╔══

-- ==== Sys2Proof/Laws/Memory.lean ====
section
/-! SUPPORT. The canonical form of the raster buffers (`Memory.wf`): reset has it, and each operation that writes a buffer
writes a record in that form (R27, R28, R29). -/

namespace Sys2Proof.Machine

theorem reset_memory_wf : Memory.wf State.reset = true := rfl

/-- `collect` answers one result per element. -/
theorem collect_length {α β : Type} {f : α → Except Stop β} {l : List α} {bs : List β}
    (h : collect f l = .ok bs) : bs.length = l.length := by
  induction l generalizing bs with
  | nil => simp [collect] at h; simp [← h]
  | cons a rest ih =>
    simp only [collect] at h
    split at h
    · cases h
    · split at h
      · cases h
      · next hrest => injection h with h; subst h; simp [ih hrest]

/-- `collect` answers, at each index, the result of `f` there. -/
theorem collect_getElem? {α β : Type} {f : α → Except Stop β} {l : List α} {bs : List β}
    (h : collect f l = .ok bs) {i : Nat} {a : α} (ha : l[i]? = some a) :
    ∃ b, f a = .ok b ∧ bs[i]? = some b := by
  induction l generalizing bs i with
  | nil => simp at ha
  | cons a' rest ih =>
    simp only [collect] at h
    split at h
    · cases h
    · next b hb =>
      split at h
      · cases h
      · next hrest =>
        injection h with h; subst h
        cases i with
        | zero => simp at ha; subst ha; exact ⟨b, hb, rfl⟩
        | succ i => simpa using ih hrest (by simpa using ha)

/-- What RESAMPLE answers: the destination sizes, and as many samples (R138, R142). -/
theorem resample_ok {p : Params} {image : DecodedImage} {m : Nat} {g : GrayscaleRaster}
    (h : resample p image m = .ok g) :
    image.shapeOk = true ∧ g.width = destWidth image.width m ∧ g.height = destHeight image.width image.height m ∧
      g.samples.length = g.width * g.height ∧
      collect (fun i => samplePixel p image m (i % g.width) (i / g.width)) (List.range (g.width * g.height))
        = .ok g.samples := by
  unfold resample at h
  split at h
  · next hok =>
    dsimp only at h
    split at h
    · next samples hs =>
      injection h with h; subst h
      exact ⟨hok, rfl, rfl, by simpa using collect_length hs, hs⟩
    · cases h
  · cases h

/-- One pixel of the scan appends one bit, 0 or 1. -/
theorem ditherPixel_bits (w h : Nat) (sc : Scan) (i : Nat) :
    ∃ b, b ≤ 1 ∧ (ditherPixel w h sc i).bits = sc.bits ++ [b] := by
  refine ⟨_, ?_, rfl⟩
  split <;> simp

/-- The scan after `n + 1` pixels is one pixel more. -/
theorem ditherScan_succ (raster : GrayscaleRaster) (n : Nat) :
    ditherScan raster (n + 1) = ditherPixel raster.width raster.height (ditherScan raster n) n := by
  simp [ditherScan, List.range_succ, List.foldl_append]

theorem ditherScan_bits (raster : GrayscaleRaster) (n : Nat) :
    (ditherScan raster n).bits.length = n ∧ ∀ b ∈ (ditherScan raster n).bits, b ≤ 1 := by
  induction n with
  | zero => simp [ditherScan]
  | succ n ih =>
    obtain ⟨b, hb, hbits⟩ := ditherPixel_bits raster.width raster.height (ditherScan raster n) n
    rw [ditherScan_succ, hbits]
    refine ⟨by simp [ih.1], fun c hc => ?_⟩
    simp only [List.mem_append, List.mem_singleton] at hc
    rcases hc with hc | rfl
    · exact ih.2 c hc
    · exact hb

theorem MonoRaster.ok_iff (m : MonoRaster) :
    m.ok = true ↔ m.bits.length = m.width * m.height ∧ ∀ b ∈ m.bits, b ≤ 1 := by
  simp [MonoRaster.ok]

theorem PackedBitmap.ok_iff (p : PackedBitmap) :
    p.ok = true ↔ p.width % 8 = 0 ∧ p.bytes.length = p.width / 8 * p.height := by
  simp [PackedBitmap.ok]

/-- What DITHER answers: a MonoRaster of the raster's size, in its canonical form (R28, R157). -/
theorem dither_ok {raster : GrayscaleRaster} {m : MonoRaster} (h : dither raster = .ok m) :
    raster.ok = true ∧ m.ok = true ∧
      m = ⟨raster.width, raster.height, (ditherScan raster (raster.width * raster.height)).bits⟩ := by
  unfold dither at h
  split at h
  · next hok =>
    injection h with h; subst h
    exact ⟨hok, (MonoRaster.ok_iff _).2 (ditherScan_bits raster _), rfl⟩
  · cases h

/-- What PACK answers: a PackedBitmap of the raster's size, in its canonical form (R29, R170). -/
theorem pack_ok {m : MonoRaster} {p : PackedBitmap} (h : pack m = .ok p) :
    m.ok = true ∧ m.width % 8 = 0 ∧ p.ok = true ∧ p.width = m.width ∧ p.height = m.height := by
  unfold pack at h
  split at h
  · next hok =>
    split at h
    · cases h
    · next hw =>
      have hw8 : m.width % 8 = 0 := by simpa using hw
      injection h with h; subst h
      exact ⟨hok, hw8, (PackedBitmap.ok_iff _).2 ⟨hw8, by simp⟩, rfl, rfl⟩
  · cases h

/-- PACK's only fault is InvalidDimension, with the raster's width (R172). -/
theorem pack_raise {m : MonoRaster} {e : ErrRec} (h : pack m = .error (.raise e)) :
    m.ok = true ∧ m.width % 8 ≠ 0 ∧ e = .invalidDimension m.width := by
  unfold pack at h
  split at h
  · next hok =>
    split at h
    · next hw => simp at h; exact ⟨hok, hw, h.symm⟩
    · cases h
  · simp at h

/-- What UNPACK answers: a MonoRaster in its canonical form (R28, R173). -/
theorem unpack_ok {p : PackedBitmap} {m : MonoRaster} (h : unpack p = .ok m) :
    p.ok = true ∧ m.ok = true ∧ m.width = p.width ∧ m.height = p.height := by
  unfold unpack at h
  split at h
  · next hok =>
    injection h with h; subst h
    refine ⟨hok, (MonoRaster.ok_iff _).2 ⟨by simp, fun b hb => ?_⟩, rfl, rfl⟩
    simp only [List.mem_map] at hb
    obtain ⟨i, _, rfl⟩ := hb
    unfold unpackBit
    split <;> simp
  · cases h

/-- What the image path answers: its three stages' results (R212). -/
theorem rasterizeImage_ok {p : Params} {image : DecodedImage} {m : Nat}
    {t : GrayscaleRaster × MonoRaster × PackedBitmap} (h : rasterizeImage p image m = .ok t) :
    resample p image m = .ok t.1 ∧ dither t.1 = .ok t.2.1 ∧ pack t.2.1 = .ok t.2.2 := by
  unfold rasterizeImage at h
  split at h
  · cases h
  · next g hg =>
    split at h
    · cases h
    · next mono hm =>
      split at h
      · cases h
      · next bitmap hp => injection h with h; subst h; exact ⟨hg, hm, hp⟩

/-- The canonical form, buffer by buffer. -/
theorem Memory.wf_iff (s : State) :
    Memory.wf s = true ↔
      (∀ g, s.G = some g → g.samples.length = g.width * g.height) ∧ (∀ m, s.M = some m → m.ok = true) ∧
        (∀ p, s.P = some p → p.ok = true) := by
  unfold Memory.wf
  cases s.G <;> cases s.M <;> cases s.P <;> simp [and_assoc]

/-- Writing G with what RESAMPLE answers keeps the canonical form. -/
theorem write_G_keeps_wf {s : State} {p : Params} {image : DecodedImage} {m : Nat} {g : GrayscaleRaster}
    (hs : Memory.wf s = true) (h : resample p image m = .ok g) : Memory.wf { s with G := some g } = true := by
  rw [Memory.wf_iff] at hs ⊢
  refine ⟨fun g' hg => ?_, hs.2.1, hs.2.2⟩
  cases hg
  exact (resample_ok h).2.2.2.1

/-- Writing M with what DITHER answers keeps the canonical form. -/
theorem write_M_keeps_wf {s : State} {raster : GrayscaleRaster} {m : MonoRaster}
    (hs : Memory.wf s = true) (h : dither raster = .ok m) : Memory.wf { s with M := some m } = true := by
  rw [Memory.wf_iff] at hs ⊢
  refine ⟨hs.1, fun m' hm => ?_, hs.2.2⟩
  cases hm
  exact (dither_ok h).2.1

/-- Writing P with what PACK answers keeps the canonical form. -/
theorem write_P_keeps_wf {s : State} {m : MonoRaster} {p : PackedBitmap}
    (hs : Memory.wf s = true) (h : pack m = .ok p) : Memory.wf { s with P := some p } = true := by
  rw [Memory.wf_iff] at hs ⊢
  refine ⟨hs.1, hs.2.1, fun p' hp => ?_⟩
  cases hp
  exact (pack_ok h).2.2.1

/-- RASTERIZE's write of all three buffers has the canonical form. -/
theorem write_GMP_wf {s : State} {p : Params} {image : DecodedImage} {m : Nat}
    {t : GrayscaleRaster × MonoRaster × PackedBitmap} (h : rasterizeImage p image m = .ok t) :
    Memory.wf { s with G := some t.1, M := some t.2.1, P := some t.2.2 } = true := by
  obtain ⟨hg, hm, hp⟩ := rasterizeImage_ok h
  rw [Memory.wf_iff]
  refine ⟨fun g h => ?_, fun m h => ?_, fun p h => ?_⟩ <;> cases h
  · exact (resample_ok hg).2.2.2.1
  · exact (dither_ok hm).2.1
  · exact (pack_ok hp).2.2.1

end Sys2Proof.Machine
end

╚══

### The problem
Copy exactly the lines running from the one that holds "has the canonical form. -/" to the last line of the listing above. Include both of those lines.

### Problem solution
/-- RASTERIZE's write of all three buffers has the canonical form. -/
theorem write_GMP_wf {s : State} {p : Params} {image : DecodedImage} {m : Nat}
    {t : GrayscaleRaster × MonoRaster × PackedBitmap} (h : rasterizeImage p image m = .ok t) :
    Memory.wf { s with G := some t.1, M := some t.2.1, P := some t.2.2 } = true := by
  obtain ⟨hg, hm, hp⟩ := rasterizeImage_ok h
  rw [Memory.wf_iff]
  refine ⟨fun g h => ?_, fun m h => ?_, fun p h => ?_⟩ <;> cases h
  · exact (resample_ok hg).2.2.2.1
  · exact (dither_ok hm).2.1
  · exact (pack_ok hp).2.2.1

end Sys2Proof.Machine
end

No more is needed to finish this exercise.